Of course, Judge Walton is under no illusions that depriving citizens of their right to keep and bear arms actually results in a safer city. Nor, interestingly enough, is the D.C. government attorney defending the ban in Seegars. During oral argument in the case last October, Walton and D.C. Corporation Counsel Daniel Rezneck had the following exchange:
Walton: These laws don’t stop the bad guys from getting the guns.
Rezneck: No.
Walton: The bad guys are going to get the guns regardless.
Rezneck: I agree with that your honor.
As Rezneck and Walton admit, the D.C. government has done little or nothing to disarm violent criminals. It has, however, done a marvelous job of disarming law-abiding citizens who “work hard and play by the rules,” as a certain Southerner used to put it. And, as a result, the District is the most dangerous large city in America, edging out Detroit for the 2003 murder capital of the U.S.
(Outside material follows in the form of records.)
-- ==== Sys2Proof/Machine/StartOps.lean ====
section
/-! DEFINITION. Resets and the start sequence (20 R626 to R638), with what each chapter keeps through a warm start. -/

namespace Sys2Proof.Machine

/-! ## A cold start (20 R626, R627) -/

/-- DEV_STATUS.step while a supply is outside its limits (22 R668): no step of the start runs. DEDUCED (log entry 59). -/
def stepHeld : Nat := 19

/-- Every unit returns to its reset value. Fuses, flash, straps and the level of PERST_N stay; a lifecycle state that was burnt
takes effect (20 R641). -/
def State.coldStart (s : State) (cause : Nat) (bist full : Bool) : State :=
  { State.reset with
    pending := s.pending
    freeCtr := s.freeCtr
    out := s.out
    host := { HostIf.reset with perst := s.host.perst }
    sec := { Sec.reset with
      straps := s.sec.straps
      fuses := { s.sec.fuses with state := s.sec.fuses.lifecycle }
      flash := s.sec.flash
      start := { Start.reset with cause := cause, bist := bist, full := full } } }

/-! ## What a warm start keeps -/

/-- 14 R478: the time, INC and time_valid; the rest of Quartz is reset. -/
def Quartz.warm (q : Quartz) : Quartz :=
  { Quartz.reset with
    now := q.now, pll := q.pll, a := q.a, b := q.b, c := q.c, lastInc := q.inc, timeValid := q.timeValid, changes := q.changes
    secDue := q.secDue, wrapDue := q.wrapDue, reasons := q.reasons, reasonTime := q.reasonTime, beacon := q.beacon }

/-- Registers that a warm start keeps: DEV_WDOG, DEV_CTRL and DEV_WARM_CNT (20 R645), QTZ_JUMP_LIMIT and every QTZ_ASYM (14
R478), EM_IMAX while its page is locked (19 R624), CH_SAT_CNT and CH_DEC_DISC (05 R186), and CH_CORR and CH_TDC_SKEW until step 9 decides
(05 R186, 06 R238). -/
def keepsReg (emLocked : Bool) (a : Nat) : Bool :=
  let b := a % 0x4000000
  b == Reg.DEV_WDOG || b == Reg.DEV_CTRL || b == Reg.DEV_WARM_CNT || b == Reg.QTZ_JUMP_LIMIT || b == Reg.QTZ_ASYM
    || (emLocked && (List.range 8).any (fun n => b == Reg.EM_IMAX n))
    || (decide (0x100000 ≤ b) && decide (b < 0x400000)
      && ((decide (0x140 ≤ b % 0x4000) && decide (b % 0x4000 < 0x160)) || b % 0x4000 == 0x10C || b % 0x4000 == 0x110 || b % 0x4000 == 0x218 || b % 0x4000 == 0x21C))

def State.warmRegs (s : State) : SMap Word := s.regs.filter (fun p => keepsReg (s.rb Reg.EMIT_LOCK 0) p.1)

/-- Banks that carry KEEP; context banks only when all 32 do (17 R561, 10 R368). -/
def State.keptBank (s : State) (n : Nat) : Bool :=
  if 96 ≤ n ∧ n < 128 then (List.range 32).all (fun k => (s.bank (96 + k)).keep) else (s.bank n).keep

/-- The kept banks that hold their contents: ON, in RETENTION, or WAKING from it. DEDUCED (log entry 53). -/
def State.stays (s : State) (n : Nat) : Bool :=
  s.keptBank n && (decide ((s.bank n).st ≤ 1) || ((s.bank n).st == 4 && !(s.bank n).fromOff))

/-- A bank after a warm start: a kept one keeps its state and its owner, ENGINE becoming ISLAND; a KEEP bit stays in any case
(17 R561, R577). -/
def State.warmBank (s : State) (n : Nat) : Bank :=
  let b := s.bank n
  let r := { Bank.reset n with keep := b.keep }
  if s.stays n then
    { r with st := if b.st = 1 then 1 else 0, retFrom := b.retFrom, owner := if b.owner = 1 then 2 else b.owner,
             index := if b.owner = 1 then n / 8 else b.index }
  else r

/-- Poison of kept banks (17 R553, R561). -/
def State.warmPoison (s : State) : SMap Bool :=
  s.mem.poison.filter (fun e =>
    let region := e.1 / 2 ^ 22 / 256
    decide (2 ≤ region) && decide (region ≤ 4) && s.stays (e.1 / 2 ^ 22 % 256))

def State.warmMem (s : State) : Mem :=
  { Mem.reset with
    banks := (List.range 208).foldl (fun m n => mput (Bank.reset n) m n (s.warmBank n)) []
    spares := s.mem.spares
    poison := s.warmPoison }

/-- Islands after a warm start: the contents of their kept banks. -/
def State.warmIsl (s : State) : SMap Island :=
  (List.range 12).foldl (fun m i =>
    mput Island.reset m i { Island.reset with
      shmem := (s.island i).shmem.filter (fun e => s.stays (8 * i + e.1 / 0x40000)) }) []

/-- The context store (10 R368). -/
def State.warmCtx (s : State) : CtxStore :=
  if (List.range 32).all (fun k => s.stays (96 + k)) then { CtxStore.reset with ctx := s.ctx.ctx } else CtxStore.reset

/-- The policy, the guard, hours_offset and the retired members (18 R608). -/
def Triad.warm (t : Triad) : Triad :=
  { Triad.reset with
    policy := t.policy, guard := t.guard, hoursOff := t.hoursOff, vHold := t.vHold, micaStart := t.micaStart
    members := (t.members.filter (fun e => e.2.st == 4)).map (fun e => (e.1, { e.2 with mem := [] })) }

/-- What a port keeps so that its role can return when it has retrained (15 R506, R520): the role and the neighbour. -/
def Port.warm (x : Port) : Port :=
  { Port.reset with role := x.role, neighSerial := x.neighSerial, neighKnown := x.neighKnown }

/-- The ID, the routes, the stored equaliser settings, and what lets the roles return: the ports' roles and neighbours and the enumeration
number (15 R506, R520). DEDUCED (log entry 47). -/
def Link.warm (l : Link) : Link :=
  { Link.reset with
    lanes := (List.range 16).foldl (fun m k =>
      let x := mget Lane.reset l.lanes k
      mput Lane.reset m k { Lane.reset with eqStored := x.eqStored, full := x.full }) []
    ports := (List.range 4).foldl (fun m p => mput Port.reset m p (mget Port.reset l.ports p).warm) []
    dev := { LinkDev.reset with id := l.dev.id, routes := l.dev.routes, enumNum := l.dev.enumNum, hops := l.dev.hops } }

/-- Every vendor-specific capability is reset (16 R546). -/
def Pf.warm (f : Pf) : Pf := { f with rprBase := 0, rprWb := 0, rprEn := false, rprIrq := false }

/-- The endpoint: PERST_N resets it whole; another source leaves it, with its rings reset (16 R530, R546). -/
def HostIf.warm (h : HostIf) (perst : Bool) : HostIf :=
  if perst then { HostIf.reset with perst := true }
  else { h with pfs := (List.range 4).foldl (fun m n => mput Pf.reset m n (mget Pf.reset h.pfs n).warm) [], rings := [] }

/-- System conversions continue; the HK page is reset (05 R202). -/
def Hk.warm (h : Hk) : Hk :=
  { Hk.reset with free := h.free, sysNext := h.sysNext, sysInput := h.sysInput, sys := h.sys, hot := h.hot, warned := h.warned,
                  tripped := h.tripped }

/-- The start-up unit: straps, fuses and flash stay, burns go on, and the firmware copy is kept (20 R629, R632). -/
def Sec.warm (x : Sec) (cause : Nat) (bist full : Bool) : Sec :=
  { Sec.reset with
    straps := x.straps, fuses := x.fuses, flash := x.flash
    burns := x.burns.map (fun b => { b with tk := none })
    start := { Start.reset with
      warm := true, cause := cause, bist := bist, full := full, fw := x.start.fw, charTick := x.start.charTick
      charTemp := x.start.charTemp } }

/-- A converter keeps its stage weights, which the background calibration goes on with, until step 9 decides (05 R186). -/
def Conv.warm (v : Conv) : Conv :=
  { Conv.reset with
    weights := v.weights, bgDone := v.bgDone, bgEdges := v.bgEdges, bgBad := v.bgBad, bgQuiet := v.bgQuiet, converged := v.converged
    paused := v.paused, updates := v.updates }

def State.warmCh (s : State) : SMap Chan :=
  (List.range 192).foldl (fun m c => mput Chan.reset m c { Chan.reset with cv := (s.cv c).warm }) []

/-- Flint at a warm start: line 190 shows the state that the reference monitor keeps (08 R270). -/
def State.warmFlint (s : State) : Flint :=
  { Flint.reset with levels := if s.ref.st = 1 then mput (Level.resetOf 190) [] 190 ⟨true, []⟩ else [] }

/-- The state at the beginning of a warm start. -/
def State.warmState (s : State) (cause : Nat) (bist full : Bool) : State :=
  { State.reset with
    pending := s.pending, freeCtr := s.freeCtr, out := s.out
    qtz := s.qtz.warm
    regs := s.warmRegs
    own := { Own.reset with issued := s.own.issued }
    ch := s.warmCh
    fl := s.warmFlint
    hk := s.hk.warm
    ref := s.ref
    isl := s.warmIsl
    ctx := s.warmCtx
    link := s.link.warm
    host := s.host.warm (cause == 2)
    mem := s.warmMem
    triad := s.triad.warm
    sec := s.sec.warm cause bist full }

/-- What the kept state shows in registers: INC (14 R478), the warm count (20 R645) and the reference in effect (06 R231). -/
def State.warmShow (s : State) (inc : BitVec 36) (cause : Nat) : State :=
  let s := s.rset Reg.QTZ_INC_LO (word inc.toNat)
  let s := (s.rset Reg.QTZ_INC_HI (word (inc.toNat / 2 ^ 32))).cnt Reg.DEV_WARM_CNT
  let s := s.evt Reg.DEV_EVT (if cause = 3 then deWDOG else 0)
  (s.updStart (fun x => { x with since := s.now })).refSelect

/-- A warm start begins, unless a start is under way (20 R626, R627). -/
def State.warmStart (s : State) (cause : Nat) (bist full : Bool) : State :=
  if s.sec.start.step ≠ 0 ∧ s.sec.start.step ≠ 18 then s else (s.warmState cause bist full).warmShow s.qtz.inc cause

/-! ## Steps (20 R630) -/

/-- Step `k` is in progress. -/
def State.toStep (s : State) (k : Nat) : State := s.updStart (fun x => { x with step := k })

/-- Step `k` is shown as skipped. -/
def State.skipped (s : State) (k : Nat) : State := s.updStart (fun x => { x with skipped := x.skipped ||| 2 ^ (k - 1) })

/-- Time stops counting: a wait begins (20 R630). -/
def State.waitStep (s : State) (k : Nat) : State :=
  (s.toStep k).updStart (fun x => { x with acc := x.acc + (s.now - x.since), since := s.now })

/-- BOOT_SRC as it acts: 1 and 2 act as 0 without PCIe (20 R629). -/
def State.bootSrc (s : State) : Nat :=
  let b := s.sec.straps.bootSrc.toNat
  if !s.sec.straps.pcieEn && (b == 1 || b == 2) then 0 else b

/-- The next slot of the flash, or what follows when none is left (20 R636). -/
def State.loadNext (s : State) : State :=
  match s.slotOrder.filter (fun k => !s.sec.start.tried.contains k) with
  | k :: _ =>
    (s.toStep 6).updStart (fun x => { x with tried := x.tried ++ [k], cand := some { FwImage.reset with slot := k }, hashing := false })
  | [] => if s.bootSrc = 2 then s.waitStep 17 else s.toStep 18

/-- Firmware is loaded: from the host, or from the flash (20 R629, R637). -/
def State.loadBegin (s : State) : State := if s.bootSrc = 1 then s.waitStep 17 else s.loadNext

/-- The supply checks end (20 R629, 05 R202): system conversions begin, but in RETIRED; the first falls due after the 20 µs that lie between
two. DESIGN CHOICE (log entry 31). -/
def State.supplyOk (s : State) : State :=
  if s.sec.fuses.state = 3 then s
  else s.updHk (fun h => { h with sysNext := some (h.sysNext.getD (s.now + 30000)) })

/-- After step 1: a warm start skips the fuses and checks the lock. -/
def State.afterSupply (s : State) : State :=
  let s := s.supplyOk
  if s.sec.start.warm then (s.skipped 2).toStep 3 else s.toStep 2

/-- After the lock check of a warm start: the memory test runs when it is asked. -/
def State.afterLock (s : State) : State :=
  let s := s.skipped 3
  if s.sec.start.bist || s.rb Reg.DEV_CTRL 0 then s.toStep 4 else (s.skipped 4).toStep 5

/-- After the clearing, which a warm start shows as skipped (the example of 20: "DEV_START.skipped reads 0x07E"): a warm start hashes the retained copy, unless FULL. -/
def State.afterClear (s : State) : State :=
  let s := if s.sec.start.warm then s.skipped 5 else s
  if s.sec.start.warm && !s.sec.start.full then (s.toStep 6).updStart (fun x => { x with hashing := true }) else s.loadBegin

/-- The hash of the retained copy is known (20 R632). -/
def State.afterHash (s : State) (same : Bool) : State :=
  if same && s.activeSlot == some s.sec.start.fw.slot then ((s.skipped 6).skipped 7).toStep 8 else s.loadBegin

/-- The signature check of the image in work (20 R636 to R638). -/
def State.afterCheck (s : State) : State :=
  let slot := (s.sec.start.cand.getD FwImage.reset).slot
  let l := s.imageBytes slot
  if s.fwVerifies l then (s.updStart (fun x => { x with fw := fwImageOf slot l, cand := none })).toStep 8
  else
    let s := (s.sigReport l).updStart (fun x => { x with cand := none })
    if slot < 2 then (s.evt Reg.DEV_EVT deIMG_FALLBACK).loadNext else (s.evt Reg.DEV_EVT deBOOT_FAIL).waitStep 17

/-- Members that pass their bring-up self-test: a retired one counts as failed (18 R608). -/
def State.bringUp (s : State) (pass : Nat) : List Nat :=
  (List.range 3).filter (fun n => pass.testBit n && (s.member n).st != 4)

/-- The triad takes up its periodic work. -/
def State.triadTimes (s : State) : State :=
  s.updTriad (fun t => { t with
    nextSlice := s.now + msTicks 1, nextCkpt := s.now + msTicks 10
    nextReport := s.now + s.rf Reg.TRIAD_TS_CTRL 0 24 * 1500000000 })

/-- The triad starts on the members that pass (18 R608). -/
def State.triadStart (s : State) (pass : Nat) : State :=
  match s.bringUp pass with
  | [] => (s.toStep 0).halt
  | [k] =>
    let s := (s.testOthers k).setMode 3
    (s.switch teDEGRADED).alarm 0x0C13 2 k 2
  | l =>
    if l.length = 3 then s.setMode 0
    else
      let rest := (List.range 3).filter (fun n => !l.contains n && (s.member n).st != 4)
      (forEach rest (fun s n => s.memberTest n) s).setMode 1

/-- After step 8. -/
def State.afterTriad (s : State) (pass : Nat) : State :=
  let s := (s.triadStart pass).triadTimes.identityKey
  if (s.bringUp pass).isEmpty && s.triad.mode == 6 then s else s.toStep 9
Having failed in this most basic duty of government — protecting the citizens — the District has responded, in characteristic fashion, by defining deviancy down. In 2002, D.C. Police Chief Charles Ramsey lowered his department’s goals for solving homicides; where once D.C. aimed at a 65 percent clearance rate, Ramsey decided that solving around half of the city’s murders was good enough for government work.
Explaining his decision to lower the homicide clearance goal to 50.9 percent, Chief Ramsey told the Washington Post: “It’s more encouraging.… You get these stretch goals, and when you don’t even come near it, you get hammered for it.”
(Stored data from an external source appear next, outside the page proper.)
-- ==== Sys2Proof/Machine/EngRows.lean ====
section
/-! DEFINITION. The instructions of the reduction engines (09 R322 to R333). -/

namespace Sys2Proof.Machine

/-! ## Integer (09 R322) -/

/-- Signed saturation of an exact sum. -/
def satWord (v : Int) : Word × Nat := let r := satSigned 32 v; (BitVec.ofInt 32 r.1, if r.2 then skSAT else 0)

def execAdd (e : Fin 192) (s : State) : Res := .next (s.intR e.val .add (fun a b => (a + b, 0)))
def execSub (e : Fin 192) (s : State) : Res := .next (s.intR e.val .sub (fun a b => (a - b, 0)))
def execAnd (e : Fin 192) (s : State) : Res := .next (s.intR e.val .and (fun a b => (a &&& b, 0)))
def execOr (e : Fin 192) (s : State) : Res := .next (s.intR e.val .or (fun a b => (a ||| b, 0)))
def execXor (e : Fin 192) (s : State) : Res := .next (s.intR e.val .xor (fun a b => (a ^^^ b, 0)))
def execSll (e : Fin 192) (s : State) : Res := .next (s.intR e.val .sll (fun a b => (a <<< fld b 0 5, 0)))
def execSrl (e : Fin 192) (s : State) : Res := .next (s.intR e.val .srl (fun a b => (a >>> fld b 0 5, 0)))
def execSra (e : Fin 192) (s : State) : Res := .next (s.intR e.val .sra (fun a b => (a.sshiftRight (fld b 0 5), 0)))
def execSlt (e : Fin 192) (s : State) : Res := .next (s.intR e.val .slt (fun a b => (word (b2n (a.slt b)), 0)))
def execSltu (e : Fin 192) (s : State) : Res := .next (s.intR e.val .sltu (fun a b => (word (b2n (a.ult b)), 0)))
def execMin (e : Fin 192) (s : State) : Res := .next (s.intR e.val .min (fun a b => (if a.slt b then a else b, 0)))
def execMax (e : Fin 192) (s : State) : Res := .next (s.intR e.val .max (fun a b => (if a.slt b then b else a, 0)))
def execMinu (e : Fin 192) (s : State) : Res := .next (s.intR e.val .minu (fun a b => (if a.ult b then a else b, 0)))
def execMaxu (e : Fin 192) (s : State) : Res := .next (s.intR e.val .maxu (fun a b => (if a.ult b then b else a, 0)))
def execAdds (e : Fin 192) (s : State) : Res := .next (s.intR e.val .adds (fun a b => satWord (a.toInt + b.toInt)))
def execSubs (e : Fin 192) (s : State) : Res := .next (s.intR e.val .subs (fun a b => satWord (a.toInt - b.toInt)))
def execAbs (e : Fin 192) (s : State) : Res := .next (s.intR e.val .abs (fun a _ => satWord a.toInt.natAbs))
def execClz (e : Fin 192) (s : State) : Res := .next (s.intR e.val .clz (fun a _ => (word (if a = 0 then 32 else 31 - a.toNat.log2), 0)))

def execAddi (e : Fin 192) (s : State) : Res := .next (s.intI e.val .addi (fun a w => a + BitVec.ofInt 32 (signedOf 16 (wImm w))))
def execAndi (e : Fin 192) (s : State) : Res := .next (s.intI e.val .andi (fun a w => a &&& word (wImm w)))
def execOri (e : Fin 192) (s : State) : Res := .next (s.intI e.val .ori (fun a w => a ||| word (wImm w)))
def execXori (e : Fin 192) (s : State) : Res := .next (s.intI e.val .xori (fun a w => a ^^^ word (wImm w)))
def execSlli (e : Fin 192) (s : State) : Res := .next (s.intI e.val .slli (fun a w => a <<< fld w 0 5))
def execSrli (e : Fin 192) (s : State) : Res := .next (s.intI e.val .srli (fun a w => a >>> fld w 0 5))
def execSrai (e : Fin 192) (s : State) : Res := .next (s.intI e.val .srai (fun a w => a.sshiftRight (fld w 0 5)))
def execLui (e : Fin 192) (s : State) : Res := .next (s.intI e.val .lui (fun _ w => word (wImm w * 65536)))
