/-- 05 R160 to R167, R170, R173, R175: what conversion does. A group of D samples gives one value of 12 bits, the mean of its
corrected samples, to CH_LAST without decimation, and counts a saturation for each sample that step 4 limits; the divider restarts at
its tick; an update of the background calibration counts, and converges after eight quiet ones, or pauses; a decimated output is
discarded, ignored or kept with its SLOW record; the filter's taps add up to a power of two, its DC gain (05 R176). What each tap is, is a
free value of the model (log entry 25). -/
def Obligations.ConversionEvents : Prop :=
  ∀ (cc : Ch) (codes : List (BitVec 12)) (first : BitVec 16) (rest : List (BitVec 16)) (s : State),
    let c := cc.val
    let v := s.cv c
    let steps := (((first :: rest).map BitVec.toInt) ++ List.replicate 15 0).take 15
    let most := (steps.map Int.natAbs).foldl max 0
    let intervals := (s.now - s.qtz.pll) / 1048576
    let d := codes.length
    let g := s.now - 19 - d
    let ys := codes.map (correctedSample s c)
    let limited := (codes.filter (fun x => clamped 16 (roundHalf ((16 * ((x.toNat : Int) - 2048)
      + signedOf 16 (fld (s.rget (Reg.CH_CORR c (s.fe c).gain)) 0 16)) * fld (s.rget (Reg.CH_CORR c (s.fe c).gain)) 16 16) (2 ^ 14)))).length
    let does := fun (i : Instr) (f : State → Prop) => Completes i s (fun t => f t ∧ OtherChans s t c)
    (1 ≤ d → s.retired = false → v.groupDue s.now s.qtz.pll d = true → v.corrs = [] → v.fresh = false → v.marks = [] → v.set.decEn = false →
      (s.fe c).inWindow g = false → v.inside = false → s.rf (Reg.CH_EXC_CTRL c) 4 2 = 0 → does (.groupOutput cc codes) (fun t =>
        (t.cv c).last.v = clamp 12 (roundHalf ys.sum (16 * d)) ∧ (t.cv c).nextG = g + d ∧
        t.rget (Reg.CH_SAT_CNT c) = (if limited = 0 then s.rget (Reg.CH_SAT_CNT c) else cntAddW (s.rget (Reg.CH_SAT_CNT c)) limited) ∧
        (limited ≠ 0 → EventSet t (Reg.CH_EVT c) 13))) ∧
    (∀ n at_, v.restart = some (n, at_) → at_ ≤ s.now → does (.dividerRestart cc) (fun t =>
      (t.cv c).set = n ∧ (t.cv c).prev = v.set ∧ (t.cv c).since = at_ ∧ (t.cv c).restart = none ∧ Only [.ch] s t)) ∧
    (v.bgDone < intervals →
      (v.bgBad = false → s.rb (Reg.CH_BGCAL_CTRL c) 0 = false → does (.bgcalUpdate cc first rest) (fun t =>
        (t.cv c).updates = (v.updates + 1) % 65536 ∧ (t.cv c).weights = v.weights.zipWith (· + ·) steps ∧ (t.cv c).paused = false ∧
        (t.cv c).bgDone = intervals ∧ (t.cv c).bgQuiet = (if most ≤ 5 then v.bgQuiet + 1 else 0) ∧
        (50 < most → (t.cv c).converged = false) ∧ (most ≤ 5 → 7 ≤ v.bgQuiet → (t.cv c).converged = true))) ∧
      (v.bgBad = true → does (.bgcalUpdate cc first rest) (fun t =>
        (t.cv c).updates = v.updates ∧ (t.cv c).weights = v.weights ∧ (t.cv c).bgDone = intervals ∧ (t.cv c).paused = v.paused ∧
        ((t.cv c).bgBad = true ↔ (s.fe c).clampBalls ≠ 0 ∨ 1048576 < 100 * v.bgEdges.length)))) ∧
    (∀ o, v.slow = some o →
      (o.discard = true → does (.slowOutput cc) (fun t => Counts s t (Reg.CH_DEC_DISC c) ∧ t.cv c = { v with slow := none })) ∧
      (o.discard = false → o.inside = true → does (.slowOutput cc) (fun t => t.cv c = { v with slow := none } ∧ Only [.ch] s t)) ∧
      (o.discard = false → o.inside = false → does (.slowOutput cc) (fun t => (t.cv c).slow = none ∧
        (∃ x ∈ (t.island (c / 16)).smq, ∃ r, x.recs = [r] ∧ r.typ = tSLOW ∧ r.idx = c ∧ r.ts = s.tsHalf (o.half - 2 * s.now) ∧
          fieldAt r.body 9 1 = v.set.k % 256 ∧ fieldAt r.body 4 4 = (o.v % 2 ^ 32).toNat) ∧ (t.cv c).lastSlow.v = o.v ∧
        (t.cv c).lastSlow.ts = s.tsHalf (o.half - 2 * s.now)))) ∧
    (∀ k (x : Int), firSum k (List.replicate 64 x) = 2 ^ (Config.firPlaces k + 1) * x)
That’s the police department District residents are supposed to depend on. If you live in the city and someone’s breaking your door down, your only legal option is to call 911 and pray that the police arrive on time. And you’d better pray. According to City Council member Phil Mendelson, in 2002 nearly one in five 911 calls was abandoned for failure to get through promptly.
Many District residents, like the plaintiffs in Seegars, would like to have other options to protect themselves. Standing in their way is a gun control scheme of almost comic rigidity. You can’t own a handgun without a registration certificate and you can’t get a registration certificate because the District stopped issuing them to ordinary citizens in 1976. If you do happen to own a pre-1976 handgun that you registered back when disco was king, you cannot lawfully carry it from room to room in your own house without a license. And you can’t get a license.
You can register certain rifles and shotguns. You just can’t legally use them when your life is threatened. District law requires all guns to be “unloaded and disassembled or bound by a trigger lock” at all times — and it makes no exception for lawful self-defense. If a burglar confronts you in your home, and you load your shotgun to defend yourself, you’ve just committed a misdemeanor offense punishable by up to a year in jail.
One might suppose that such a regulatory scheme constitutes an infringement on the right of the people to keep and bear arms, if anything does. But Judge Walton disagrees, declaring in the Seegars opinion that “the Second Amendment does not confer an individual right to possess firearms” but rather grants some vague, unenforceable collective right.
Walton’s interpretation is, of course, at odds with the fairly clear text of the Constitution. The Framers were careful enough with language not to confuse the “right of the people” with the rights of a state. Just as in the First and Fourth Amendments, “the right of the people” in the Second Amendment is an individual right.
A growing number of legal scholars, including such unlikely characters as Laurence Tribe and Alan Dershowitz, are coming to recognize that the Second Amendment means what it says. So too have the Fifth Circuit Court of Appeals in the Emerson case and the Justice Department. Both have endorsed the view that the “right of the people” is, well, the right of the people. This trend is one more reason Judge Walton’s decision came as such a crashing disappointment.